November 2018
Vor dem Fest: Die alten Geschichten neu geschrieben

Book cover: Vor dem Fest von Saša Stanišić
Cover © Pushkin Press

Meine allerliebste Autorin ist – keine Frage – die großartige Ali Smith: die Vielfältigkeit und Fülle an Perspektiven, die entstehen, wenn in den Romanen Es hätte mir genauso und Die Zufällige (beide übersetzt von Silvia Morawetz) die Geschichten unterschiedlicher Figuren ineinander verwebt werden; das Aufheben der Grenzen zwischen Fakt und Fiktion in Shire; die Verspieltheit, Lässigkeit und Freude an Sprache, die ihr Werk durchdringen – nur ein paar der Gründe, warum nicht nur ich, sondern auch ihre treue Leserschaft Ali Smiths Texte immer wieder feiert. Es ist also das höchste Kompliment, wenn ich ein Buch mit dem Werk meiner geliebten Ali vergleiche – aber Stanišić schafft das mit Vor dem Fest.

Vor dem Fest (übersetzt von Anthea Bell) ist ein breit angelegter Roman, der im Verlauf eines einzigen Tages und einer Nacht in Fürstenfelde spielt, ein Dorf in Brandenburg, in dem (wie in vielen anderen) mehr Leute sterben, als geboren werden. Die Kapitel wechseln zwischen der Sicht von Anna (die kurz vor dem Aufbruch zur Uni steht), Herrn Schramm („ehemaliger Oberstleutnant der NVA, dann Förster, jetzt Rentner und, weil es nicht reicht, schwarz bei Von Blankenburg Landmaschinen“) und einem Fuchs, sowie weiteren Dorfbewohnern, und werden immer wieder von dem Dorf als Chor, als amorphes, ironisches „wir“ vermittelt:

„Die Natur erobert sich zurück, was ihr gehört. Würde man woanders sagen. Wir sagen das nicht. Weil es Unfug ist. Die Natur ist inkonsequent. Auf die Natur ist kein Verlass. Und auf was du dich nicht verlassen kannst, damit bau keine Redewendungen.“

Der Roman wird am Vorabend des jährlichen Anna-Festes im Dorf erzählt. Niemand weiß zwar, was genau mit diesem Fest gefeiert wird, aber dieser Anlass eröffnet für den Roman die Geschichten und Traditionen des Dorfes – vom Gerede über Tanzabende und Informanten bis hin zur mittelalterlichen Mythologie – und erzeugt ein Gefühl des Unheimlichen. Figuren, die eigentlich nicht existieren können, laufen durch die Straßen – wie beispielsweise das reimende Duo aus Henry und Q, die den Bewohnern irgendwie aus den Dorflegenden bekannt sind. Stanišić widersteht der Versuchung, die Geheimnisse der Nacht zu erklären, sodass der Leserin lange nach der letzten Seite die Rätsel des Buches durch den Kopf gehen. Wer hat die Glocken eigentlich geläutet und war das wirklich ein Wolf?

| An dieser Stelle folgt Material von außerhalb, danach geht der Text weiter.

-- ==== Sys2Proof/Machine/Micro.lean ====
section
/-! DEFINITION. Micro-steps and micro-programs (10_state.md R50): what one micro-step does, and the run of a micro-program to its
response or to a busy-poll read that was not ready. -/

namespace Sys2Proof.Machine

/-- The last micro-step of an operation: what it answers. -/
inductive Answer where
  /-- `respond(OK, [])`. -/
  | done
  /-- `respond(st, data)` with a status and data the operands fix (MAP, PROGRAM). -/
  | fixed (r : Response)
  /-- `respond(OK, [v])` (READ). -/
  | value
  /-- `respond(OK, out)` (DUMP). -/
  | stream
  /-- `respond(OK, obuf)` (LATCHOUT, PAGEREAD). -/
  | obuf
  /-- IDENTIFY's compare (R210). -/
  | identify
  /-- ERASE's decode (R218). -/
  | erase
  deriving DecidableEq, Repr

/-- The micro-steps of R50. `assign`, `check`, `openStream`, `deliver` and `answer` are unobservable to the device: they make no
transport call and append no event. -/
inductive Micro where
  /-- The sticky fault test, then the precondition test (R140, R160, R161). -/
  | check (pre : List (CtlSignal × Bool))
  /-- SETPIN's body (R141). -/
  | assign (bus : Bus) (pin : PinPos) (on : Bool)
  /-- FLUSH's body (R142). -/
  | flush (bus : Bus)
  /-- `v <- TRead(bus)` of READ (R143). -/
  | sample (bus : Bus)
  /-- `TConfig(d); IO.dir <- d`. -/
  | config (d : Dir)
  /-- `raise_pin(S)`. -/
  | raise (S : CtlSignal)
  /-- `lower_pin(S)`. -/
  | lower (S : CtlSignal)
  /-- `drive_io(b)`. -/
  | drive (b : Byte)
  /-- `Delay(k)`. -/
  | delay (k : DelayPoint)
  /-- `obuf <- []; TConfig(IN); IO.dir <- IN`, the start of LATCHOUT (R168). -/
  | turnIn
  /-- `b <- TRead(IO); obuf <- obuf ++ [b]` (R168). -/
  | fetchByte
  /-- `v <- TRead(CTL)` of BUSYPOLL and its tests (R171). -/
  | poll
  /-- `out <- []` of DUMP (R215). -/
  | openStream
  /-- `out <- out ++ data` of DUMP: the page is handed to the host (R215). -/
  | deliver
  /-- `respond`. -/
  | answer (a : Answer)
  deriving DecidableEq, Repr

/-- What one micro-step leads to. -/
inductive Effect where
  /-- The next micro-step. -/
  | go (loc : Locals) (s : State)
  /-- The same micro-step once more: a busy-poll read that was not ready. -/
  | again (loc : Locals) (s : State)
  /-- The end of the operation, with this response. -/
  | finish (r : Response) (s : State)
  /-- The end of the operation by an error, with this status. -/
  | stop (status : Status) (loc : Locals) (s : State)

/-- A transport primitive inside an operation: on failure the operation ends with TRANSPORT (R174, R248). -/
def afterCall {α : Type} (loc : Locals) (r : CallResult α) (next : α → State → Effect) : Effect :=
  match r with
  | .done a s => next a s
  | .failed s => .stop .transport loc s

/-- `out` of the running DUMP: what it has handed to the host so far (R215). -/
def dumped (loc : Locals) (s : State) : List Byte := s.env.stream.drop loc.mark

/-- The data of a response by which an operation ends with an error (R123, R226): for DUMP the records already delivered, for every
other operation none. -/
def errorData (op : Instr) (loc : Locals) (s : State) : List Byte := if op = .dump then dumped loc s else []

/-- The response a final micro-step gives. -/
def response (c : Config) (loc : Locals) (s : State) : Answer → Response
  | .done => ⟨.ok, []⟩
  | .fixed r => r
  | .value => ⟨.ok, loc.value⟩
  | .stream => ⟨.ok, dumped loc s⟩
  | .obuf => ⟨.ok, s.obuf⟩
  | .identify => ⟨idStatus c s.obuf, s.obuf⟩
  | .erase => ⟨eraseStatus s.obuf, s.obuf⟩

/-- What BUSYPOLL does with a byte it has read (R171). -/
def afterPoll (c : Config) (loc : Locals) (v : Byte) (s : State) : Effect :=
  if ready c v then .go { loc with polls := 0 } s
  else if limitReached c (loc.polls + 1) then .stop .unresponsive loc s
  else .again { loc with polls := loc.polls + 1 } s

/-- One micro-step (R50). -/
def microEffect (c : Config) (loc : Locals) (s : State) : Micro → Effect
  | .check pre =>
    if s.fault.isSome then .stop .transport loc s
    else if passes c pre s.ctlShadow then .go loc s
    else .stop .precondition loc s
  | .assign bus pin on => .go loc (assignPin bus pin on s)
  | .flush bus => afterCall loc (flushBus bus s) fun _ s' => .go loc s'
  | .sample bus => afterCall loc (tRead bus s) fun v s' => .go { loc with value := [v] } s'
  | .config d => afterCall loc (tConfig d s) fun _ s' => .go loc s'
  | .raise S => afterCall loc (drivePin c S true s) fun _ s' => .go loc s'
  | .lower S => afterCall loc (drivePin c S false s) fun _ s' => .go loc s'
  | .drive b => afterCall loc (driveIo b s) fun _ s' => .go loc s'
  | .delay k => .go loc (s.log (.delay k))
  | .turnIn => afterCall loc (tConfig .input (s.setObuf [])) fun _ s' => .go loc s'
  | .fetchByte => afterCall loc (tRead .io s) fun b s' => .go loc (s'.setObuf (s'.obuf ++ [b]))
  | .poll => afterCall loc (tRead .ctl s) fun v s' => afterPoll c loc v s'
  | .openStream => .go { loc with mark := s.env.stream.length } s
  | .deliver => .go loc s.deliver
  | .answer a => .finish (response c loc s a) s

/-- The micro-steps `ms`, of which the first has index `k` in the micro-program of `op`, run in order until the operation answers
or a busy-poll read is not ready, in which case the sequencer stays at that read. -/
def runMicros (c : Config) (op : Instr) : List Micro → Nat → Locals → State → State
  | [], k, loc, s => s.park op k loc
  | m :: ms, k, loc, s =>
    match microEffect c loc s m with
    | .go loc' s' => runMicros c op ms (k + 1) loc' s'
    | .again loc' s' => s'.park op k loc'
    | .finish r s' => s'.respond r
    | .stop status loc' s' => s'.respond ⟨status, errorData op loc' s'⟩

/-- The issue of an operation: accepted only in Idle (R52, R261, U9), its operands sampled (R91), its micro-program run from the
start. -/
def issue (op : Instr) (program : List Micro) (s : State) : Host.Outcome State Fault Refusal :=
  match s.seq with
  | .idle => .next (runMicros Config.standard op program 0 Locals.start s)
  | .run _ _ _ => .refused .notIdle

end Sys2Proof.Machine
end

Für mich ist Ali Smith eine der wahren Erben der Moderne – und Stanišić teilt ihre Fülle an Perspektiven und ihren geschickten, subtilen Stil. Vor dem Fest unterwandert immer wieder sich selbst: Das Buch fasziniert durch die Art, wie Stanišić die Geschichte und Geschichten des Ortes aufbaut – aber das Dorf stellt immer wieder infrage, ob diese Geschichten wohl „außergewöhnlich ungeschickte Fälschungen“ sind. Wer hier Geschichte zu ernst nimmt, wird in eine tragische Farce verwickelt. Die Liebe des Autors für den Ort und seine Leute ist klar zu erkennen, aber der Roman wird nie nostalgisch und wandert stattdessen von Trauer zu Ironie bis hin zur Freude – und wieder zurück.

Ich war gerade dabei, Vor dem Fest zu lesen, als ich die Nachricht erhielt, dass die Übersetzerin des Romans, Anthea Bell, gestorben war. In der Welt der Übersetzung war Bell eine Koryphäe – die Übersetzerin von Kafka und W.G. Sebald, die jedoch vor allem für ihre großartigen Wortspiele in den englischsprachigen Asterix-Büchern (Dogmatix für Idefix, Vitalstatistix für Majestix) bekannt war. Diese Verspieltheit erkennt man in ihrer Übertragung des gespielten Ernstes der Fürstenfelder Geschichtensammlung und ihr feines Gespür für Sprache wird durch die Wiedergabe der zahlreichen vielschichtigen Register des Buchs offenbar. Vor dem Fest ist ein überraschendes, bemerkenswertes Buch und ein passendes Denkmal für eine große Übersetzerin.